A 35-year-old man was sentenced to life in prison last week for his fourth marijuana conviction under Louisiana's repeat-offender law.
Cornell Hood II had gotten probation after his first three marijuana offenses in New Orleans, but when he moved near Slidell, in the St. Tammany Parish, his fourth such conviction sent him away for the rest of his life, reports Ramon Antonio Vargas of the New Orleans Times-Picayune. State Judge Raymond S. Childress sentenced Hood in his courtroom on Covington, Louisiana, on Thursday. A jury on February 15 had found the defendant guilty of attempting to possess and distribute marijuana at his Slidell home, according to court records. Hood had moved from eastern New Orleans to the Slidell area after his third marijuana conviction, for distribution and possession with intent to distribute, on December 18, 2009, in Orleans Parish Criminal District Court. He received a suspended five-year prison sentence and five years' of probation for each count, which was exactly the same penalty he'd gotten in that court after pleading guilty to possessing and intending to distribute marijuana about five years earlier, on February 22, 2005.

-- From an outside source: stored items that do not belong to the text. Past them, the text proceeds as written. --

-- ==== Sys2Proof/Machine/Ops.lean ====
section
/-!
DEFINITION. The named operations over threads: parking, retiring, windows, stopping a task, lanes that are held back, and
taking a trap and returning from it.
-/
namespace Sys2Proof.Machine

/-! ## Parking -/

/-- The causes for which an issuing instruction parks (10 R251). -/
def Park.atIssue : Park → Bool
  | .status _ | .stf _ _ _ | .message | .fence _ | .bar _ _ _ | .flume _ _ | .runnel _ _ | .element _ | .accesses => true
  | _ => false

/-- The thread parks at its instruction, which is issued again after the wake. -/
def State.parkMe (s : State) (p : Park) : State :=
  (s.upd fun t => { t with park := some p, ticket := s.order, again := t.again || p.atIssue }).stamp

/-- An instruction that parks. -/
def parkR {α : Type} (p : Park) (s : State) : R α := .stop (s.parkMe p)

/-- The arrival numbers of a thread's requests that were held and are released (21 R440, R444). -/
def Thread.released (t : Thread) : List Nat :=
  let no (w : PageWait) : Option Nat := if w.woken then w.held else none
  (match t.park with | some (.page w) => (no w).toList | _ => []) ++
  t.windows.filterMap fun x => match x.res with
    | .wait (.defer (.page w) _ _) => no w
    | _ => none

/-- Released requests of a core go on in the order of their arrival. -/
def State.heldFirst (s : State) (t : Thread) (w : PageWait) : Bool :=
  w.held.all fun n => (s.threads.filter fun x => x.core == t.core).all fun x => x.released.all (n ≤ ·)

/-! ## Retiring -/

/-- Windows after one more instruction of the thread (01 R12). -/
def tickWindows (l : List Window) : List Window := l.map fun w => { w with rem := w.rem - 1 }

/-- The instruction has issued: PC past it, one more instruction counted. -/
def Thread.retire (t : Thread) (len : Nat) : Thread :=
  { t with pc := t.pc + w64 len, icount := t.icount + 1, windows := tickWindows t.windows, seq := t.seq + 1,
           failed := [], shadow := none, again := false, halting := false }

/-- Retires the current thread's instruction. -/
def State.retire (s : State) (len : Nat) : State := s.upd fun t => t.retire len

/-- Opens a window over the next `look` instructions, for the instruction that has just retired. -/
def Thread.openWin (t : Thread) (look : Nat) (pc : Word) (res : WRes) (sync acq : Bool) : Thread :=
  { t with windows := t.windows ++ [{ wid := t.seq, rem := look, pc := pc, res := res, sync := sync, acq := acq }] }

/-! ## Lanes of a forecast loop (07 R191 to R202) -/

/-- A lane that is not accepted. -/
def Thread.spec (t : Thread) : Bool := match t.lane with | some l => !l.accepted | none => false

/-- A lane in its guess routine. -/
def Thread.guessing (t : Thread) : Bool := match t.lane with | some l => l.phase == .guess && !l.accepted | none => false

/-- The index of a thread in its loop; lane 0 is the loop's thread itself. -/
def Thread.laneIndex (t : Thread) : Nat := match t.lane with | some l => l.index | none => 0

/-- Undoes what a speculative lane's MSTQ did (07 R199; 18 R392): engine writes bring the old words of the record
back and leave FE bits as they stand, the WMASK bits and WPOS
words are as before, and the slots that it occupied are free. -/
def State.dropProv (s : State) (p : Prov) : State :=
  let s := p.fin.foldl (fun s (slot, hdr, area, old) =>
    (s.setBit16 (hdr + 8 + 2 * area) (slot % 16) false).devNum (hdr + 16 + 64 * area + 4 * (slot % 16)) 4 old) s
  let s := p.saved.foldl (fun s x => ((s.putWord x.1 0xFF x.2.1).setPoison x.1.loc x.2.2).plainWrite x.1.loc) s
  s.setCtx p.ctx fun c => p.slots.foldl Ctx.vacate (p.fin.foldl (fun c x => c.unwrite p.layer x.1) c)

/-- A lane as it stands before its round: it has done nothing and waits. -/
def Thread.resetLane (t : Thread) : Thread :=
  match t.lane with
  | none => t
  | some l =>
    { t with
      lane := some { l with phase := .idle, accepted := false, guess := none, buf := [], held := [], provs := [], apps := 0 },
      park := some .lane, windows := [], pend := [], shadow := none, verdicts := [], late := [], runnels := [],
      caps := Vector.replicate 2 none, lastbeta := none, touched := 0, fenced := [], icount := 0 }

/-- Rejects one lane: everything that it did is discarded (07 R192, R195, R199, R200). -/
def State.rejectLane (s : State) (u : Nat) : State :=
  match (s.thread? u).bind (·.lane) with
  | none => s
  | some l =>
    let s := l.provs.reverse.foldl State.dropProv s
    let s := ((s.thread? u).map fun t => t.caps.toList).getD [] |>.foldl (fun s x => match x with
      | some c => s.releaseSet c
      | none => s) s
    { s.updT u Thread.resetLane with matq := s.matq.filter fun m => m.thr != u }

/-! ## Stopping a task

A task that a double trap, a teardown or an uncorrectable error ends stops at once (11 R273, 20 R411); its completion
follows with TASK_END. -/

/-- What is held at an ingress for steps of a task is discarded (19 R394). -/
def Die.without (d : Die) (tid : Nat) : Die := { d with ingress := d.ingress.filter fun x => x.task != tid }

/-- Drops every thread, message, matrix entry and pin of a task, and marks how it ended. -/
def State.stopTask (s : State) (tid status detail : Nat) : State :=
  let s := ((s.threads.filter fun t => t.task == tid && t.spec).map (·.uid)).reverse.foldl State.rejectLane s
  let gone := s.threads.filter fun t => t.task == tid
  let us := gone.map (·.uid)
  let s := (s.threads.filter fun t => t.task == tid).foldl (fun s t =>
    let s := t.caps.toList.foldl (fun s x => match x with | some c => s.releaseSet c | none => s) s
    match t.item with | some it => s.itemGone t.uid it | none => s) s
  let s := { s with
    threads := s.threads.filter fun t => t.task != tid,
    msgs := s.msgs.filter fun m => !us.contains m.1,
    matq := s.matq.filter fun m => m.vu / 1024 != tid,
    fills := s.fills.filter fun m => m.vu / 1024 != tid,
    pins := s.pins.filter fun p => p.task != tid,
    dies := s.dies.map (Die.without · tid),
    cmds := s.cmds.map fun (c : Cmd) => if c.task == tid && c.st != CmdSt.finished then
      { c with st := .finished, code := (match c.kind with | .cstep | .cchain => 7 | _ => c.code) } else c }
  s.setTask tid fun k => { k with
    status := status, detail := detail, saved := [], uids := us ++ k.uids,
    endClk := gone.foldl (fun c t => (c.join t.clock).put { thr := t.uid, epoch := t.epoch }) k.endClk }

/-! ## Rejecting and holding back -/

/-- Rejects the lanes of a loop above an index. -/
def State.rejectAbove (s : State) (loop idx : Nat) : State :=
  (((s.threads.filter fun t => match t.lane with
    | some l => l.loopOf == loop && idx < l.index && !l.accepted
    | none => false).map (·.uid)).reverse).foldl State.rejectLane s

/-- A guess routine ends without a guess (07 R192). -/
def State.endGuess (s : State) : State :=
  (s.upd fun t => { t with lane := t.lane.map fun l => { l with phase := .idle, guess := none }, windows := [],
                           shadow := none }).parkMe .lane

/-- What a speculative lane does at a trap or at an instruction that waits for acceptance (07 R192, R201). [DEDUCED, log 51] -/
def State.hold (s : State) : State := if s.me.guessing then s.endGuess else s.parkMe .lane

/-! ## Traps (11 R271 to R274) -/

/-- A double trap ends the task (11 R273). -/
def State.doubleTrap (s : State) (code : Nat) : State :=
  let t := s.me
  (s.stopTask t.task 6 0).setTask t.task fun k => { k with trap2 := code, trapGtid := ((s.thread? t.agent).getD t).gtid }

/-- The thread has sent slice `x` an access of an epoch that FENCE waits for (03 R87). -/
def Thread.touch (t : Thread) (epoch x : Nat) : Thread :=
  if t.touched.toNat.testBit x then t
  else { t with touched := t.touched ||| (1#128 <<< x),
                fenced := (x, epoch - 1) :: t.fenced.filter fun y => y.1 != x }

/-- Only live registers are shipped; others arrive zero (02 R51), and the slice left joins the touched mask (03 R87), with no
write there outside what the thread has released (03 R91, R92). -/
def Thread.ship (t : Thread) (core pslot : Nat) : Thread :=
  { t.touch t.epoch (coreSlice t.core) with
    v := Vector.ofFn fun i => if t.vlive.toNat.testBit i.val then t.v[i] else 0,
    p := Vector.ofFn fun i => if i.val != 0 && t.vlive.toNat.testBit (31 + i.val) then t.p[i] else 0,
    core := core, pslot := pslot }

/-- Back to the slot that the host core keeps (02 R53). -/
def State.goHome (s : State) : State :=
  let t := s.me
  if s.away t then s.upd fun t => t.ship (s.hostCore t) t.home else s

/-- Delivers a trap to the current thread, all of whose windows are closed (11 R271). -/
def State.deliver (s : State) (late : Bool) (tpc topc : Word) (x : Trap) : State :=
  if s.me.inh then s.doubleTrap x.code
  else
    ((s.rejectAbove s.me.agent s.me.laneIndex).goHome).upd fun t =>
      { t with
        tcause := w64 (b2n late * 2 ^ 15 + x.code), tpc := tpc, tpcd := tpc, topc := topc, tval := x.tval, inh := true,
        mmxsrc := x.mmx.getD t.mmxsrc, pc := t.tvec, shadow := none, park := none, failed := [], halting := false }

/-- The register's engine command has not completed (01 R19). -/
def State.pending (s : State) (t : Thread) (r : R5) : Option Nat :=
  match t.pend.find? fun x => x.1 == r with
  | some (_, c) => match s.cmd? c with
    | some k => if k.st == .finished then none else some c
    | none => none
  | none => none

/-- A general register loses its engine command when something else is written to it. -/
def Thread.unpend (t : Thread) (r : R5) : Thread := { t with pend := t.pend.filter fun x => x.1 != r }

/-- Commits one register write of a window; a pending general register refuses it (01 R20). -/
def State.commitW (s : State) (pc : Word) (w : RegW) : State × Option Trap :=
  match w with
  | .g d x =>
    if (s.pending s.me d).isSome && d != 0 then (s, some ⟨3, w64 d.toNat, none⟩)
    else (s.upd fun t => (t.unpend d).wg d x, none)
  | .v d m x =>
    match s.me.runnel d.toNat with
    | some _ => s.pushR pc d m x
    | none => (s.upd fun t => t.wv d (blend m x (t.v[d.toNat]'(d.isLt))), none)
  | .status d c =>
    if d = 0 then (s, none)
    else if (s.pending s.me d).isSome then (s, some ⟨3, w64 d.toNat, none⟩)
    else
      let done := match s.cmd? c with | some k => if k.st == .finished then some k.statusWord else none | none => none
      (s.upd fun t =>
        let t := t.unpend d
        let t := match done with | some x => t.wg d x | none => t
        { t with pend := (d, c) :: t.pend }, none)

/-- Commits the writes of a result, all or none. -/
def State.commitAll (s : State) (pc : Word) : List RegW → State × Option Trap
  | [] => (s, none)
  | w :: t =>
    match s.commitW pc w with
    | (s', none) => s'.commitAll pc t
    | (_, some x) => (s, some x)

/-- Closes one window: commits its result, or answers its late fault (01 R13, R17). -/
def State.closeWin (s : State) (w : Window) : State × Option Late :=
  let s := s.upd fun t => { t with windows := t.windows.filter fun x => x.wid != w.wid }
  match w.res with
  | .regs l =>
    match s.commitAll w.pc l with
    | (s', none) => (s', none)
    | (_, some x) => (s, some ⟨w.wid, w.pc, x⟩)
  | .fault x => (s, some ⟨w.wid, w.pc, x⟩)
  | .wait _ => (s, none)

/-- Closes windows in issue order and gathers their late faults. -/
def State.closeWins (s : State) : List Window → State × List Late
  | [] => (s, [])
  | w :: t =>
    let (s, f) := s.closeWin w
    let (s, fs) := s.closeWins t
    (s, f.toList ++ fs)

/-- The result has not arrived. -/
def Window.waiting (w : Window) : Bool := match w.res with | .wait _ => true | _ => false

/-- A write runnel that a due window pushes to has no room. -/
def Thread.pushFull (t : Thread) (w : Window) : Option Nat :=
  match w.res with
  | .regs l =>
    (l.filterMap fun x => match x with
      | .v d _ _ => match t.runnel d.toNat with
        | some y => if y.write && 8 ≤ y.pushed.length then some d.toNat else none
        | none => none
      | _ => none).head?
  | _ => none

/-- Orders late faults by issue. -/
def insertLate (x : Late) : List Late → List Late
  | [] => [x]
  | y :: t => if x.seq < y.seq then x :: y :: t else y :: insertLate x t

/-- A trap raised at an instruction's own issue (01 R16, 11 R271): every window closes first; a late fault that this
closing brings is delivered in its place. -/
def State.raise (s : State) (x : Trap) : State :=
  let ws := s.me.windows
  if s.me.spec then s.hold
  else if ws.any Window.waiting then s.parkMe .windows
  else
    let pc := s.me.pc
    let (s, fs) := s.closeWins ws
    match fs with
    | [] => s.deliver false pc pc x
    | f :: rest =>
      (s.upd fun t => { t with late := rest.foldl (fun l y => insertLate y l) t.late }).deliver true pc f.pc f.trap

/-- An instruction that raises a trap. -/
def raiseR {α : Type} (code : Nat) (tval : Word) (s : State) : R α := .stop (s.raise ⟨code, tval, none⟩)

/-- The illegal-operand fault. -/
def illegalR {α : Type} (tval : Word) (s : State) : R α := raiseR 3 tval s

/-- The segment violation. -/
def segvR {α : Type} (reason seg : Nat) (s : State) : R α := raiseR 4 (segTval reason seg) s

/-- The late faults of an instruction boundary: verdicts that returned and windows that close (01 R13, R17; 03 R83). A
thread with a late fault to take closes every window and takes the earliest; the others stay with it until the handler
returns. A speculative lane waits for acceptance before any of them (07 R201). -/
def State.boundary (s : State) : R Unit :=
  let due := s.me.windows.filter fun w => w.rem == 0
  if s.me.spec && (s.me.verdicts.any (·.returned) || due.any fun w => match w.res with | .fault _ => true | _ => false) then
    .stop s.hold
  else if due.any Window.waiting then parkR .windows s
  else
    match (due.filterMap s.me.pushFull).head? with
    | some r => parkR (.runnel r false) s
    | none =>
      let vs := (s.me.verdicts.filter (·.returned)).map (·.late)
      let s := s.upd fun t => { t with verdicts := t.verdicts.filter fun v => !v.returned }
      let (s, fs) := s.closeWins due
      let new := vs ++ fs
      if new = [] && (s.me.late = [] || s.me.inh) then .ok () s
      else if s.me.inh then .stop (s.doubleTrap ((new.head?.map fun x => x.trap.code).getD 0))
      else
        let s := s.upd fun t => { t with late := new.foldl (fun l y => insertLate y l) t.late }
        let ws := s.me.windows
        if ws.any Window.waiting then parkR .windows s
        else
          let (s, fs) := s.closeWins ws
          let s := s.upd fun t => { t with late := fs.foldl (fun l y => insertLate y l) t.late }
          match s.me.late with
          | [] => .ok () s
          | f :: rest => .stop ((s.upd fun t => { t with late := rest }).deliver true s.me.pc f.pc f.trap)

/-- The return from a trap handler (11 R270); a thermal displacement that waited for it moves the thread (11 R272). -/
def State.eret (s : State) : State :=
  let s := s.upd fun t => { (t.retire 0) with inh := false, pc := t.tpc }
  match s.me.displace with
  | none => s
  | some c => (s.upd fun t => { t with displace := none }).parkMe (.moving c false)

end Sys2Proof.Machine
end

When Hood moved to Slidell, he also requested a new probation officer in St. Tammany Parish. The new officer, Dustin Munlin, drove to Hood's place for a routine visit on September 27, 2010. Munlin found almost two pounds of cannabis throughout the house Hood apparently shared with his mother and young son, according to court documents. The probation officer alerted sheriff's deputies, who arrested Hood. Prosecutors later charged him with one count of possession with intent to distribute marijuana. At Hood's one-day trial, the evidence presented by the prosecution included a digital scale and about a dozen bags that had allegedly contained marijuana before being seized from the house, according to testimony. Deputies claimed they also found $1,600 in cash and a student-loan application with Hood's name on it inside a night stand. Jurors took less than two hours of deliberation to convict Hood of a reduced charge -- one which normally would carry no more than 15 years in prison. Assistant District Attorney Nick Noriea Jr., apparently ambitious enough to lock a man in a cage forever for marijuana, then used Hood's past convictions to argue that he was a "career criminal" worthy of severe punishment. Drug offenders in Louisiana are subject to life in prison after being convicted three or more times of a crime that carries a sentence of more than 10 years.